* Directions *
Lines to return, exactly: from the line with "order : Bool" to the line with "levels 0 to 5 -/" in the entries below, both included.

* Extracted data entries *
··········
/-- A cluster: SRAM pool, copy engine. The copy engine keeps no data between chunks, so its holding buffer of R423 is empty (log entry 18). -/
structure Cluster where
  /-- regions [lo, hi) of undefined granules: contents are free granules from the third number (R228) -/
  fills : List (Nat × Nat × Nat) := []
  granules : Table SramGranule := []
  reserved : List Reservation := []
  /-- waits on full-empty bits, in the order in which they began (R230) -/
  waiters : List Waiter := []
  /-- RRSVs that have reached the slice and wait, in that order (R284): granule of the ring's counters and core -/
  reservers : List (Nat × Nat) := []
  /-- the cores that have consumed from each ring, by the granule of its counters (R286) -/
  consumers : Table (List Nat) := []
  /-- copy engine: the running card, its halt, what it raised -/
  card : Option Card := none
  halted : Bool := false
  stopInfo : Option StopInfo := none
  /-- its scrub is complete (R368, R380) -/
  scrubbed : Bool := true
deriving DecidableEq, Repr

/-! ## Lamplighter (R231 to R240) and shared streams (R355 to R358) -/

/-- A move entry of the running itinerary (R233) with its progress. -/
structure ItinEntry where
  hop : Nat
  mire : Bool
  table : Bool
  group : Nat
  size : Nat
  src : Nat
  /-- destination virtual address, or stripe offset in the buffer for hop 2 -/
  dst : Nat
  slot : Nat
  dcore : Nat
  due : Nat
  watch : Nat
  issued : Bool
  issueCycle : Nat
  /-- sequence number of a group entry once issued (R356) -/
  sequ : Option Nat
  /-- granules landed -/
  landed : List Nat
  /-- cycle in which it became late (R237) -/
  lateAt : Option Nat
  complete : Bool
  /-- an access of it faulted: it never completes (R234, R237) -/
  failed : Bool
  /-- it met page not present: it waits, and the entries of its hop behind it (R234) -/
  stalled : Bool := false
  /-- latest stamp of each home among its writes (R296, R299) -/
  stamps : List Nat := []
deriving DecidableEq, Repr

/-- The running itinerary (R231, R232). -/
structure Itinerary where
  owner : Owner
  addr : Nat
  win : List Nat
  thresh : Nat
  pace : Nat
  entries : List ItinEntry
  ended : Bool
  lost : Bool
  /-- stopped by a fault (R234) -/
  stopped : Option StopInfo
  /-- entries that became late before they were read: index among the move entries, hop, cycle (R237) -/
  lateAhead : List (Nat × Nat × Nat) := []
deriving DecidableEq, Repr

/-- The capture unit of a hop (R239, R240). -/
structure Capture where
  min : BitVec 32 := 0xFFFFFFFF
  max : BitVec 32 := 0
  cnt : BitVec 32 := 0
  lmax : BitVec 32 := 0
  hist : Table (BitVec 32) := []
deriving DecidableEq, Repr

/-- A local multicast group of a Lamplighter context (R355 to R358, R365). -/
structure McGroup where
  source : Bool
  streamId : BitVec 32
  /-- W and MEMBERS of a source -/
  window : Nat
  members : Nat
  /-- the context's own acknowledgement A_m -/
  ack : Nat
  /-- source: next sequence number -/
  nextSeq : Nat
  /-- member: destination of hop-2 deliveries, delivered and dropped counts, its acknowledgement -/
  dcore : Nat
  dslot : Nat
  delivered : Nat
  dropped : Nat
  ended : Bool
  /-- of the entries delivered, the sequence numbers beyond the first that has not been (R357) -/
  ahead : List Nat := []
  /-- source: it has issued sequence 0 (R358) -/
  begun : Bool := false
deriving DecidableEq, Repr

/-- A member of a stream in another package, as the switches report it: its number, A_m, and the entries whose copy has landed or been dropped there
(R356, R357). -/
structure FarMember where
  id : Nat
  ack : Nat := 0
  done : List Nat := []
deriving DecidableEq, Repr

/-- What this package knows of a stream's part in other packages (R355 to R358): whether its source is live there, with W, whether it has issued sequence
0, whether it has left; and the members there. -/
structure FarStream where
  source : Bool := false
  window : Nat := 0
  begun : Bool := false
  ended : Bool := false
  members : List FarMember := []
deriving DecidableEq, Repr

/-- A time in which pacing was on (R238): after its first cycle up to its last, with PACE and the cores that the itinerary's entries watched. -/
structure PaceSpan where
  first : Nat
  last : Nat
  pace : Nat
  cores : List Nat
deriving DecidableEq, Repr

/-- A Lamplighter context of one die and partition. -/
structure Lamp where
  waiting : List (Owner × Nat) := []
  running : Option Itinerary := none
  /-- what the last itinerary raised, for the stop record (R410), and the owner of its fault -/
  lastStopped : Bool := false
  stopInfo : Option (Owner × StopInfo) := none
  late : Table (BitVec 32) := []
  lateNow : Table Nat := []
  paceCyc : BitVec 32 := 0
  /-- the cycle in which pacing turned on, while it is on, and the times in which it was on (R238) -/
  paceFrom : Option Nat := none
  paceSpans : List PaceSpan := []
  cap : Table Capture := []
  groups : Table McGroup := []
  halted : Bool := false
deriving DecidableEq, Repr

/-! ## Request gatherer (R359 to R366) -/

/-- A batch: buffer number, the buffer's first stripe and stripes as RGCFG gave them when the batch opened, rows, when it opened, and when and why it
closed (R360, R361). -/
structure Batch where
  buf : Nat
  base : Nat
  len : Nat
  rows : Nat
  opened : Nat
  closed : Nat
  deadline : Bool
deriving DecidableEq, Repr

/-- A request-gatherer context. -/
structure Gatherer where
  ring : Word := 0
  logsize : BitVec 4 := 0
  en : Bool := false
  drain : Bool := false
  tail : BitVec 16 := 0
  head : BitVec 16 := 0
  cfg : Word := 0
  dead : BitVec 32 := 0
  issued : BitVec 32 := 0
  openBatch : Option Batch := none
  ready : List Batch := []
  /-- buffers in use -/
  used : List Nat := []
  stopped : Bool := false
  /-- sequencers that wait at RQGT, in the order in which they began (R361) -/
  waiters : List Nat := []
  halted : Bool := false
deriving DecidableEq, Repr

/-! ## Fen units and collectives -/

/-- A BMV job (R287, R288). -/
structure BmvJob where
  owner : Owner
  waddr : Nat
  xaddr : Nat
  yaddr : Nat
  stat : Nat
  m : Nat
  k : Nat
  wfmt : Nat
  nv : Nat
  wrow : Nat
  xstr : Nat
  ystr : Nat
  row : Nat
  /-- 64-byte words of W and x read as zeros -/
  lost : List Nat
  nan : Bool
  inf : Bool
  /-- stopped by a fault (R288) -/
  stopped : Option StopInfo
  /-- dependency vector at its issue, and the latest stamp of each home among its writes (R296, R299) -/
  deps : List Nat := []
  stamps : List Nat := []
  /-- a result of it went to another package (R297, R301) -/
  far : Bool := false
deriving DecidableEq, Repr

/-- A collective record (R342). -/
structure CollRec where
  op : Nat
  rop : Nat
  mire : Bool
  int64 : Bool
  order : Bool
  group : Nat
  collid : BitVec 32
  x : Int
  timeout : Nat
  root : Nat
  len : Nat
  pbase : Nat
  src : Word
  dst : Word
  cnta : Word
  stat : Word
  cidx : Nat
  cen : Bool
  /-- BOUND, PSTR, SSTR, DSTR of levels 0 to 5 -/
  levels : List (Nat × Int × Int × Int)
deriving DecidableEq, Repr

/-- A job of the collective walker (R353). -/
structure CollJob where
  owner : Owner
  record : CollRec
  admitted : Bool
  /-- next block to emit -/
  block : Nat
  emitted : Bool
  landed : List Nat
  lost : Nat
  /-- RESULT once the job has ended with an error -/
  failed : Option Nat
  /-- what stopped the job on a fault, for the stop record (R410) -/
  stopped : Option StopInfo
  /-- S accesses of the issuing core numbered below this are visible to the job's reads (R363) -/
  after : Nat
deriving DecidableEq, Repr

/-- The walker queue of one die and partition (R353). -/
structure Walker where
  /-- jobs in queue order; those whose emission has ended stay until complete -/
  jobs : List CollJob := []
  lastCollid : Option (BitVec 32) := none
  halted : Bool := false
deriving DecidableEq, Repr

/-- A block in a reduction context of a switch (R346, R349). -/
structure SwBlock where
  collid : BitVec 32
  blk : Nat
  count : Nat
  acc : List Int
  arrived : List Nat
  timer : Option Nat
  closed : Bool
deriving DecidableEq, Repr

/-- A switch (R341, R349): contexts in use by collective, its blocks, stragglers discarded by group. -/
structure Switch where
  live : List (BitVec 32) := []
  blocks : List SwBlock := []
  late : Table Nat := []
deriving DecidableEq, Repr

/-- A fabric group as system software configures it (R340, R341): members, bound partition, and its tree: the top switch and, when
there are two levels, the leaf switches with their members. -/
structure Group where
  members : List Nat
  part : Nat
  top : Nat
  leaves : List (Nat × List Nat)
deriving DecidableEq, Repr

/-- A collective at its top switch (R351, R352). -/
structure LiveColl where
  group : Nat
  collid : BitVec 32
  record : CollRec
  admitted : Bool
  /-- members whose end marker has arrived (R349) -/
  ends : List Nat
  firstContribution : Option Nat
  /-- the cycle in which the top switch started every block timer (R349) -/
  allTimers : Option Nat
  /-- blocks closed at the top switch -/
  closed : Nat
  /-- blocks of a broadcast whose flit has left the switch towards this package (R341) -/
  sent : List Nat := []
  /-- blocks that a broadcast's root will have sent, once its job has stopped short (R341) -/
  cut : Option Nat := none
  /-- every context has been released -/
  finished : Bool
deriving DecidableEq, Repr

/-- What leaves the package over the fabric (R338, R357). -/
inductive FabricOut where
  | write (pkg off : Nat) (bytes : List Byte)
  | atomic (pkg off : Nat)
  | put (group peer dst : Nat) (b : WireBlock)
  | contribution (switch child : Nat) (b : WireBlock)
  | data (b : WireBlock)
  | result (b : WireBlock)
  | multicast (streamId : BitVec 32) (member sequ : Nat)
deriving DecidableEq, Repr

/-! ## Translation caches -/

/-- Where translations are cached (R382): the TLB of a core; the stream TLBs of a Lamplighter hop, a copy engine, a collective walker, a fabric
receive unit, a request gatherer and a die's bank-compute front end; the walk cache of a die; the export-map entries that fabric receive units keep (R383). -/
inductive Translator where
  | core (c : Nat)
  | hop (die h : Nat)
  | copy (cluster : Nat)
  | walker (die : Nat)
  | receive (die : Nat)
  | gatherer (die : Nat)
  | bank (die : Nat)
  | walk (die : Nat)
  | exportMap
deriving DecidableEq, Repr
··········
* Answer to the exercise *
  order : Bool
  group : Nat
  collid : BitVec 32
  x : Int
  timeout : Nat
  root : Nat
  len : Nat
  pbase : Nat
  src : Word
  dst : Word
  cnta : Word
  stat : Word
  cidx : Nat
  cen : Bool
  /-- BOUND, PSTR, SSTR, DSTR of levels 0 to 5 -/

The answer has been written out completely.